[RECORDS FOR THE EXERCISE Boundary: Start]

-- ==== Sys2Proof/Word.lean ====
section
/-! DEFINITION. The word types of the 1890VM3T (10_state.md R31, 20_memory.md R200, 00_scope.md R6). -/

namespace Sys2Proof

/-- A 64-bit doubleword: a general register, an FPU container, a virtual address (R31, R41, R34). -/
abbrev Word := BitVec 64

/-- A 32-bit word: an instruction, a 32-bit CP0 register (R6, R300). -/
abbrev HalfWord := BitVec 32

/-- A byte of memory (R6). -/
abbrev Byte := BitVec 8

/-- A 36-bit physical address (R200). -/
abbrev PAddr := BitVec 36

/-- The number of a general, FPU or CP0 register in an instruction (R301, R302). -/
abbrev RegNum := BitVec 5

end Sys2Proof
end

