/-- `PhysWrite` of the low `n` bytes of a value at `pa` (20_memory.md R233, R241 to R244). A store of fewer bytes of a larger
value passes the value shifted (44_load_store.md). A store whose fill gets a bus error writes nothing, neither to a line nor to
the bus (44_load_store.md R540). -/
def physWrite (s : State) (pa : PAddr) (n : Nat) (v : Word) (cca : BitVec 3) : Res Unit :=
  let key := laneKey (dataBigEndian s) pa.toNat n
  let bs := splitBytes n v
  if cca.getLsbD 2 then .stop .reservedCachePolicy
  else if cca == 2 then
    if holdsCopy s.dcache pa then .stop .mixedCachePolicy
    else .ok () (storeOut s pa key bs)
  else if cca == 3 then
    (lookupOrFill s .data pa).bind fun w s1 => .ok () (writeLine (noteStore s1 pa key n) pa w (key % 32) bs true)
  else writeThrough s pa key bs (cca == 1)

/-- A translation as a result. -/
def Translation.toRes (t : Translation) (s : State) : Res (PAddr × BitVec 3) :=
  match t with
  | .ok pa cca => .ok (pa, cca) s
  | .trap e => .trap e s
  | .stop f => .stop f

/-- The byte lane on the bus of the first byte of the instruction word at a physical address. -/
def fetchLane (s : State) (pa : PAddr) : Nat := busAddress s (laneKey s.latches.bigEndian pa.toNat 4)

/-- The words that a fetch at a physical address may give because the program has stored there without the recipe: the new one
and, newest first, the one before each store that the fetch need not see; none where it need not miss any. For an uncached fetch
SYNC and a taken jump complete the recipe; a cached one also needs Hit Invalidate (20_memory.md R256, D6; log 29). -/
def storedWords (s : State) (pa : PAddr) (cached : Bool) : List HalfWord :=
  let k := fetchLane s pa
  let new := programBytes s pa (laneKey s.latches.bigEndian pa.toNat 4) 4
  match earlierWords (k % 32) new ((storeGet blankCode s.codeStores (k / 32)).pending cached) with
  | [] => []
  | old => (new :: old).map fun l => low32 (joinBytes l)

/-- The word a fetch gives: what the cache or memory holds, or, of a location the program has stored to without the recipe, an
old word or the new one: a free choice (20_memory.md R256, 70_reset_and_hazards.md R902, D6; log 29). -/
def fetched (s : State) (pa : PAddr) (cached : Bool) (w : HalfWord) : Res HalfWord :=
  match storedWords s pa cached with
  | [] => .ok w s
  | l => .ok ((w :: l).getD ((freeWord s 0).toNat % (l.length + 1)) w) (spend 1 s)

/-- The data cache holds newer bytes of a 32-byte line than memory: SYNC does not bring them there (20_memory.md R253). -/
def heldDirty (s : State) (k : Nat) : Bool :=
  cacheReady s.dcache && (List.range 4).any fun w =>
    let x := getLine s.dcache w (k % 128)
    x.v && x.dirty && lineKey s x.tag (k % 128) == 32 * k

/-- SYNC has emptied the write buffer: the lines stored to are in memory, but for those the data cache holds dirty
(20_memory.md R253, R256). -/
def noteSync (s : State) : State :=
  { s with codeStores := storeMap blankCode (fun k x => if heldDirty s k then x else x.sync) s.codeStores }

/-- Hit Invalidate on the instruction cache: what SYNC has brought to memory before it is what a fill reads (20_memory.md
R256). -/
def noteInvalidate (s : State) (pa : PAddr) : State :=
  let k := lineKey s (tagOf pa) (lineOf pa) / 32
  { s with codeStores := storeSet blankCode s.codeStores k (storeGet blankCode s.codeStores k).invalidate }

/-- A taken jump: the stores whose recipe is done are no longer recorded (20_memory.md R256). -/
def noteJump (s : State) : State :=
  { s with codeStores := storeMap blankCode (fun _ => CodeLine.jump) s.codeStores }

/-- The instruction word at a virtual address, or AdEL, a TLB exception or IBE (20_memory.md R204, R205, R211;
60_exceptions.md R807). An uncached fetch reads one word of four bytes (91_not_in_source.md N24 leaves a doubleword open; DESIGN
CHOICE, log 34). -/
def fetchWord (s : State) (va : Word) : Res HalfWord :=
  if va.extractLsb' 0 2 != 0 then .trap (.addressError false va) s
  else ((translate s va .fetch).toRes s).bind fun (pa, cca) s0 =>
    if cca.getLsbD 2 then .stop .reservedCachePolicy
    else if cca == 2 then
      if holdsCopy s0.icache pa then .stop .mixedCachePolicy
      else
        let s1 := waitForWrites s0
        if readFails s1 (busAddress s1 pa.toNat) 4 then .trap .ibe s1
        else fetched s1 pa false
          (low32 (joinBytes (readBytes s1.mem (fetchLane s1 pa) 4)))
    else match lookupOrFill s0 .inst pa with
      | .ok w s1 => fetched s1 pa true (low32 (joinBytes (lineBytes (getLine s1.icache w (lineOf pa)) (pa.toNat % 32) 4)))
      | .trap e s1 => .trap e s1
      | .busError s1 => .trap .ibe s1
      | .stop f => .stop f

end Sys2Proof.Machine
end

[RECORDS FOR THE EXERCISE Boundary: End]

### WHAT YOU HAVE TO DO:
What number of lines in the listing contain the word "latches"? Supply the number with no accompanying text.

### SOLUTION:
2